Unanswered question number two: was the Diallo trial moved to avoid a Bronx jury or a certain black judge?

Now let’s return to Queens and the Sean Bell case, where two detectives are charged with manslaughter, a third with reckless endangerment. Here, we are in the Second Judicial Department.

The Second Department has its own rules. Unlike the First Department, past practice has been to begin selecting a jury before making a decision on whether to change the venue.

As Queens Boulevard’s eminent legal mind, Marvyn Kornberg, put it, “In the Second Department, you make your [change of venue] motion but they do not decide it until you try to pick a jury and show them you can’t.”

There are other differences. The pre-trial publicity in the Bell case does not approach Diallo’s. Yes, Mayor Michael Bloomberg’s initial public astonishment at the number of bullets fired at Bell was prejudicial, and yes, Sharpton has been Sharpton. But after Queens D.A. Richard Brown warned him that making too much of a ruckus could cause the very change of venue Sharpton opposes, The Rev. backed off some.

Then there is the assignment of the judge, Arthur Cooperman. He does not have Williams’s baggage. Even the detectives’ union considers him middle-of-the-road.

Finally, there are the intangibles, which suggest the case will remain in Queens. A courtroom — closed for the past few months — has just undergone a $150,000 renovation for the trial.

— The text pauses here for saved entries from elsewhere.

-- ==== Sys2Proof/Laws/State.lean ====
section
/-! SUPPORT. For each update of one field, what every accessor reads after it, and when two states are equal. No later proof
unfolds a record update. -/

namespace Sys2Proof.Machine

/-! ### `setX` -/

@[simp] theorem State.setX_getX (s : State) (i j : Reg) (v : Word) :
    (s.setX i v).getX j = if i = j then v else s.getX j := by
  simp [State.setX, State.getX, Vector.getElem_set, Fin.ext_iff]
@[simp] theorem State.setX_pc (s : State) (i : Reg) (v : Word) : (s.setX i v).pc = s.pc := rfl
@[simp] theorem State.setX_cond (s : State) (i : Reg) (v : Word) : (s.setX i v).cond = s.cond := rfl
@[simp] theorem State.setX_mem (s : State) (i : Reg) (v : Word) : (s.setX i v).mem = s.mem := rfl
@[simp] theorem State.setX_run (s : State) (i : Reg) (v : Word) : (s.setX i v).run = s.run := rfl
@[simp] theorem State.setX_kbq (s : State) (i : Reg) (v : Word) : (s.setX i v).kbq = s.kbq := rfl
@[simp] theorem State.setX_out (s : State) (i : Reg) (v : Word) : (s.setX i v).out = s.out := rfl
@[simp] theorem State.setX_cell (s : State) (i : Reg) (v : Word) (c : Word) : (s.setX i v).cell c = s.cell c := rfl

/-! ### `setPc` -/

@[simp] theorem State.setPc_getX (s : State) (v : Word) (j : Reg) : (s.setPc v).getX j = s.getX j := rfl
@[simp] theorem State.setPc_x (s : State) (v : Word) : (s.setPc v).x = s.x := rfl
@[simp] theorem State.setPc_pc (s : State) (v : Word) : (s.setPc v).pc = v := rfl
@[simp] theorem State.setPc_cond (s : State) (v : Word) : (s.setPc v).cond = s.cond := rfl
@[simp] theorem State.setPc_mem (s : State) (v : Word) : (s.setPc v).mem = s.mem := rfl
@[simp] theorem State.setPc_run (s : State) (v : Word) : (s.setPc v).run = s.run := rfl
@[simp] theorem State.setPc_kbq (s : State) (v : Word) : (s.setPc v).kbq = s.kbq := rfl
@[simp] theorem State.setPc_out (s : State) (v : Word) : (s.setPc v).out = s.out := rfl
@[simp] theorem State.setPc_cell (s : State) (v : Word) (c : Word) : (s.setPc v).cell c = s.cell c := rfl

/-! ### `setCond` -/

@[simp] theorem State.setCond_getX (s : State) (v : Word) (j : Reg) : (s.setCond v).getX j = s.getX j := rfl
@[simp] theorem State.setCond_x (s : State) (v : Word) : (s.setCond v).x = s.x := rfl
@[simp] theorem State.setCond_pc (s : State) (v : Word) : (s.setCond v).pc = s.pc := rfl
@[simp] theorem State.setCond_cond (s : State) (v : Word) : (s.setCond v).cond = v := rfl
@[simp] theorem State.setCond_mem (s : State) (v : Word) : (s.setCond v).mem = s.mem := rfl
@[simp] theorem State.setCond_run (s : State) (v : Word) : (s.setCond v).run = s.run := rfl
@[simp] theorem State.setCond_kbq (s : State) (v : Word) : (s.setCond v).kbq = s.kbq := rfl
@[simp] theorem State.setCond_out (s : State) (v : Word) : (s.setCond v).out = s.out := rfl
@[simp] theorem State.setCond_cell (s : State) (v : Word) (c : Word) : (s.setCond v).cell c = s.cell c := rfl

/-! ### `setMem` -/

@[simp] theorem State.setMem_getX (s : State) (m : Memory) (j : Reg) : (s.setMem m).getX j = s.getX j := rfl
@[simp] theorem State.setMem_x (s : State) (m : Memory) : (s.setMem m).x = s.x := rfl
@[simp] theorem State.setMem_pc (s : State) (m : Memory) : (s.setMem m).pc = s.pc := rfl
@[simp] theorem State.setMem_cond (s : State) (m : Memory) : (s.setMem m).cond = s.cond := rfl
@[simp] theorem State.setMem_mem (s : State) (m : Memory) : (s.setMem m).mem = m := rfl
@[simp] theorem State.setMem_run (s : State) (m : Memory) : (s.setMem m).run = s.run := rfl
@[simp] theorem State.setMem_kbq (s : State) (m : Memory) : (s.setMem m).kbq = s.kbq := rfl
@[simp] theorem State.setMem_out (s : State) (m : Memory) : (s.setMem m).out = s.out := rfl
@[simp] theorem State.setMem_cell (s : State) (m : Memory) (c : Word) : (s.setMem m).cell c = m.readWord c := rfl

/-! ### `setRun` -/

@[simp] theorem State.setRun_getX (s : State) (r : RunState) (j : Reg) : (s.setRun r).getX j = s.getX j := rfl
@[simp] theorem State.setRun_x (s : State) (r : RunState) : (s.setRun r).x = s.x := rfl
@[simp] theorem State.setRun_pc (s : State) (r : RunState) : (s.setRun r).pc = s.pc := rfl
@[simp] theorem State.setRun_cond (s : State) (r : RunState) : (s.setRun r).cond = s.cond := rfl
@[simp] theorem State.setRun_mem (s : State) (r : RunState) : (s.setRun r).mem = s.mem := rfl
@[simp] theorem State.setRun_run (s : State) (r : RunState) : (s.setRun r).run = r := rfl
@[simp] theorem State.setRun_kbq (s : State) (r : RunState) : (s.setRun r).kbq = s.kbq := rfl
@[simp] theorem State.setRun_out (s : State) (r : RunState) : (s.setRun r).out = s.out := rfl
@[simp] theorem State.setRun_cell (s : State) (r : RunState) (c : Word) : (s.setRun r).cell c = s.cell c := rfl

/-! ### `setKbq` -/

@[simp] theorem State.setKbq_getX (s : State) (q : List Byte) (j : Reg) : (s.setKbq q).getX j = s.getX j := rfl
@[simp] theorem State.setKbq_x (s : State) (q : List Byte) : (s.setKbq q).x = s.x := rfl
@[simp] theorem State.setKbq_pc (s : State) (q : List Byte) : (s.setKbq q).pc = s.pc := rfl
@[simp] theorem State.setKbq_cond (s : State) (q : List Byte) : (s.setKbq q).cond = s.cond := rfl
@[simp] theorem State.setKbq_mem (s : State) (q : List Byte) : (s.setKbq q).mem = s.mem := rfl
@[simp] theorem State.setKbq_run (s : State) (q : List Byte) : (s.setKbq q).run = s.run := rfl
@[simp] theorem State.setKbq_kbq (s : State) (q : List Byte) : (s.setKbq q).kbq = q := rfl
@[simp] theorem State.setKbq_out (s : State) (q : List Byte) : (s.setKbq q).out = s.out := rfl
@[simp] theorem State.setKbq_cell (s : State) (q : List Byte) (c : Word) : (s.setKbq q).cell c = s.cell c := rfl

/-! ### `outBytes` -/

@[simp] theorem State.outBytes_getX (s : State) (bs : List Byte) (j : Reg) : (s.outBytes bs).getX j = s.getX j := rfl
@[simp] theorem State.outBytes_x (s : State) (bs : List Byte) : (s.outBytes bs).x = s.x := rfl
@[simp] theorem State.outBytes_pc (s : State) (bs : List Byte) : (s.outBytes bs).pc = s.pc := rfl
@[simp] theorem State.outBytes_cond (s : State) (bs : List Byte) : (s.outBytes bs).cond = s.cond := rfl
@[simp] theorem State.outBytes_mem (s : State) (bs : List Byte) : (s.outBytes bs).mem = s.mem := rfl
@[simp] theorem State.outBytes_run (s : State) (bs : List Byte) : (s.outBytes bs).run = s.run := rfl
@[simp] theorem State.outBytes_kbq (s : State) (bs : List Byte) : (s.outBytes bs).kbq = s.kbq := rfl
@[simp] theorem State.outBytes_out (s : State) (bs : List Byte) : (s.outBytes bs).out = s.out ++ bs := rfl
@[simp] theorem State.outBytes_cell (s : State) (bs : List Byte) (c : Word) : (s.outBytes bs).cell c = s.cell c := rfl
/-! ### Equality of states -/

/-- Register files that read the same are the same. -/
theorem State.x_eq_of_getX {s t : State} (h : ∀ r, s.getX r = t.getX r) : s.x = t.x := by
  apply Vector.ext
  intro i hi
  exact h ⟨i, hi⟩

/-- States that read the same are the same. -/
theorem State.eq_of_fields {s t : State} (hx : ∀ r, s.getX r = t.getX r) (hpc : s.pc = t.pc) (hcond : s.cond = t.cond)
    (hmem : s.mem = t.mem) (hrun : s.run = t.run) (hkbq : s.kbq = t.kbq) (hout : s.out = t.out) : s = t := by
  have := State.x_eq_of_getX hx
  cases s
  cases t
  simp_all

/-- Setting a run state that stands changes nothing. -/
theorem State.setRun_self {s : State} {r : RunState} (h : s.run = r) : s.setRun r = s := by
  subst h
  rfl

/-- Setting the input queue that stands changes nothing. -/
theorem State.setKbq_self {s : State} {q : List Byte} (h : s.kbq = q) : s.setKbq q = s := by
  subst h
  rfl

@[simp] theorem State.outBytes_nil (s : State) : s.outBytes [] = s := by
  simp [State.outBytes]

theorem State.outBytes_append (s : State) (b c : List Byte) : (s.outBytes b).outBytes c = s.outBytes (b ++ c) := by
  simp [State.outBytes]

end Sys2Proof.Machine
end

More importantly, D.A. Brown served for ten years on the same appellate court that will make the change-of-venue decision. As Roberts’s success in the Diallo case might indicate, when it comes to the state judiciary, never underestimate the value of cronyism.


No Scrooges at Intel.
Guess who’s helping finance that famous Intel Christmas party that nobody wanted to attend, which was finally held last Thursday? City taxpayers. Sources say Intel officials offered the inducement of two paid overtime hours to off-set the $75-a-head party fee. Poor Deputy Commissioner of Intelligence David Cohen. Is he so unpopular that’s the only way guys will come to his party?


The Big Sleeper
. Why did Assistant Chief John Colgan want to avoid taking a physical when he rejoined the department after a year’s absence when his rabbi, Joseph Wuensch, returned as Police Commissioner Ray Kelly’s Chief of Staff? If you’re gone for a year, you have to take the physical before you return. Why didn’t Colgan?